§ DATA FOR THE TASK:

/-- k < 32 zeros, a 1 bit and any k-bit suffix are the code of a value up to 2^32 - 2 (R172). -/
theorem codeAt_of_suffix {m : Memory} {base p k : Nat} (hk : k < 32)
    (hzero : ∀ j, j < k → m.bit base (p + j) = false) (hone : m.bit base (p + k) = true) :
    ∃ v, v ≤ 2 ^ 32 - 2 ∧ CodeAt m base p v ∧ codeZeros v = k ∧
      m.readBits base (p + k + 1) k + 2 ^ k - 1 = v := by
  have hlt := m.readBits_lt base (p + k + 1) k
  have hpow : 2 ^ k ≤ 2 ^ 31 := Nat.pow_le_pow_right (by omega) (by omega)
  have hzeros : codeZeros (m.readBits base (p + k + 1) k + 2 ^ k - 1) = k :=
    codeZeros_eq (by omega) (by rw [Nat.pow_succ]; omega)
  refine ⟨_, by omega, codeAt_iff.mpr ?_, hzeros, rfl⟩
  rw [hzeros, Memory.readBits, hone, Bool.toNat_true]
  exact ⟨hzero, by omega⟩

/-- Whether the code of v stands at p depends on its 2k + 1 bits only. -/
theorem codeAt_of_same_bits {m m' : Memory} {base p v : Nat} (h : CodeAt m base p v)
    (hsame : ∀ j, j < codeBits v → m'.bit base (p + j) = m.bit base (p + j)) : CodeAt m' base p v := by
  obtain ⟨hzero, hfield⟩ := h
  simp only [codeBits] at hsame
  refine ⟨fun j hj => (hsame j (by omega)).trans (hzero j hj), fun j hj => ?_⟩
  rw [← hfield j hj, Nat.add_assoc]
  exact hsame _ (by omega)

/-! ## Decoding a code -/

/-- The decoding of the code that stands at RD_POS (R170, R172). -/
theorem ueCode_of_codeAt {s : State} {v : Nat} (hv : v ≤ 2 ^ 32 - 2)
    (hcode : CodeAt s.mem s.rd.base.toNat s.rd.pos.toNat v)
    (hcap : s.rd.pos.toNat + codeBits v ≤ s.rd.cap.toNat)
    (hadm : s.plat.admitsAll (s.inSpan (codeBits v)) = true) :
    s.ueCode = .ok (v, s.rd.pos.toNat + codeBits v) := by
  obtain ⟨hone, hvalue⟩ := codeAt_one_suffix hcode
  have hbits : codeBits v = 2 * codeZeros v + 1 := rfl
  have hstop := uePrefix_stops (codeZeros_lt hv)
    (zerosAhead_of_span (by omega) (by omega) hadm hcode.1) (by omega) (admitted_bit hadm (by omega)) hone
  have hsuffix := takeEach_eq (s := s) (p := s.rd.pos.toNat + codeZeros v + 1) (n := codeZeros v)
    fun j hj => ⟨by omega, by
      rw [show s.rd.pos.toNat + codeZeros v + 1 + j = s.rd.pos.toNat + (codeZeros v + 1 + j) by omega]
      exact admitted_bit hadm (by omega)⟩
  simp only [State.ueCode, hstop, hsuffix, hvalue, hbits]
  congr 2
  omega

/-- Where the zeros of a code are read to their end, they are j zeros and a 1 bit, within the bits the loop may
read (R170). -/
theorem uePrefix_bits {s : State} {f p k p' k' : Nat} (h : s.uePrefix f p k = .ok (p', k')) :
    ∃ j, j < f ∧ p' = p + j + 1 ∧ k' = k + j ∧
      (∀ x, x < j → s.mem.bit s.rd.base.toNat (p + x) = false) ∧
      s.mem.bit s.rd.base.toNat (p + j) = true := by
  induction f generalizing p k with
  | zero => simp [State.uePrefix] at h
  | succ f ih =>
    rw [State.uePrefix] at h
    cases ht : s.take p 1 with
    | error c => simp [ht] at h
    | ok b =>
      obtain ⟨-, -, rfl⟩ := take_ok ht
      cases hbit : s.mem.bit s.rd.base.toNat p with
      | true =>
        obtain ⟨rfl, rfl⟩ : p + 1 = p' ∧ k = k' := by simpa [ht, Memory.readBits, hbit] using h
        exact ⟨0, Nat.succ_pos f, rfl, rfl, fun _ hx => absurd hx (Nat.not_lt_zero _), hbit⟩
      | false =>
        obtain ⟨j, hj, rfl, rfl, hzero, hone⟩ := ih (by simpa [ht, Memory.readBits, hbit] using h)
        refine ⟨j + 1, by omega, by omega, by omega, fun x hx => ?_, ?_⟩
        · cases x with
          | zero => exact hbit
          | succ x => rw [← hzero x (by omega)]; congr 1; omega
        · rw [← hone]; congr 1; omega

§ REQUIRED ACTION: Word for word, restate the entries from the first line to the line that has "simp only [codeBits] at hsame", both included, and nothing else.

§ RESULT BELOW:
/-- k < 32 zeros, a 1 bit and any k-bit suffix are the code of a value up to 2^32 - 2 (R172). -/
theorem codeAt_of_suffix {m : Memory} {base p k : Nat} (hk : k < 32)
    (hzero : ∀ j, j < k → m.bit base (p + j) = false) (hone : m.bit base (p + k) = true) :
    ∃ v, v ≤ 2 ^ 32 - 2 ∧ CodeAt m base p v ∧ codeZeros v = k ∧
      m.readBits base (p + k + 1) k + 2 ^ k - 1 = v := by
  have hlt := m.readBits_lt base (p + k + 1) k
  have hpow : 2 ^ k ≤ 2 ^ 31 := Nat.pow_le_pow_right (by omega) (by omega)
  have hzeros : codeZeros (m.readBits base (p + k + 1) k + 2 ^ k - 1) = k :=
    codeZeros_eq (by omega) (by rw [Nat.pow_succ]; omega)
  refine ⟨_, by omega, codeAt_iff.mpr ?_, hzeros, rfl⟩
  rw [hzeros, Memory.readBits, hone, Bool.toNat_true]
  exact ⟨hzero, by omega⟩

/-- Whether the code of v stands at p depends on its 2k + 1 bits only. -/
theorem codeAt_of_same_bits {m m' : Memory} {base p v : Nat} (h : CodeAt m base p v)
    (hsame : ∀ j, j < codeBits v → m'.bit base (p + j) = m.bit base (p + j)) : CodeAt m' base p v := by
  obtain ⟨hzero, hfield⟩ := h
  simp only [codeBits] at hsame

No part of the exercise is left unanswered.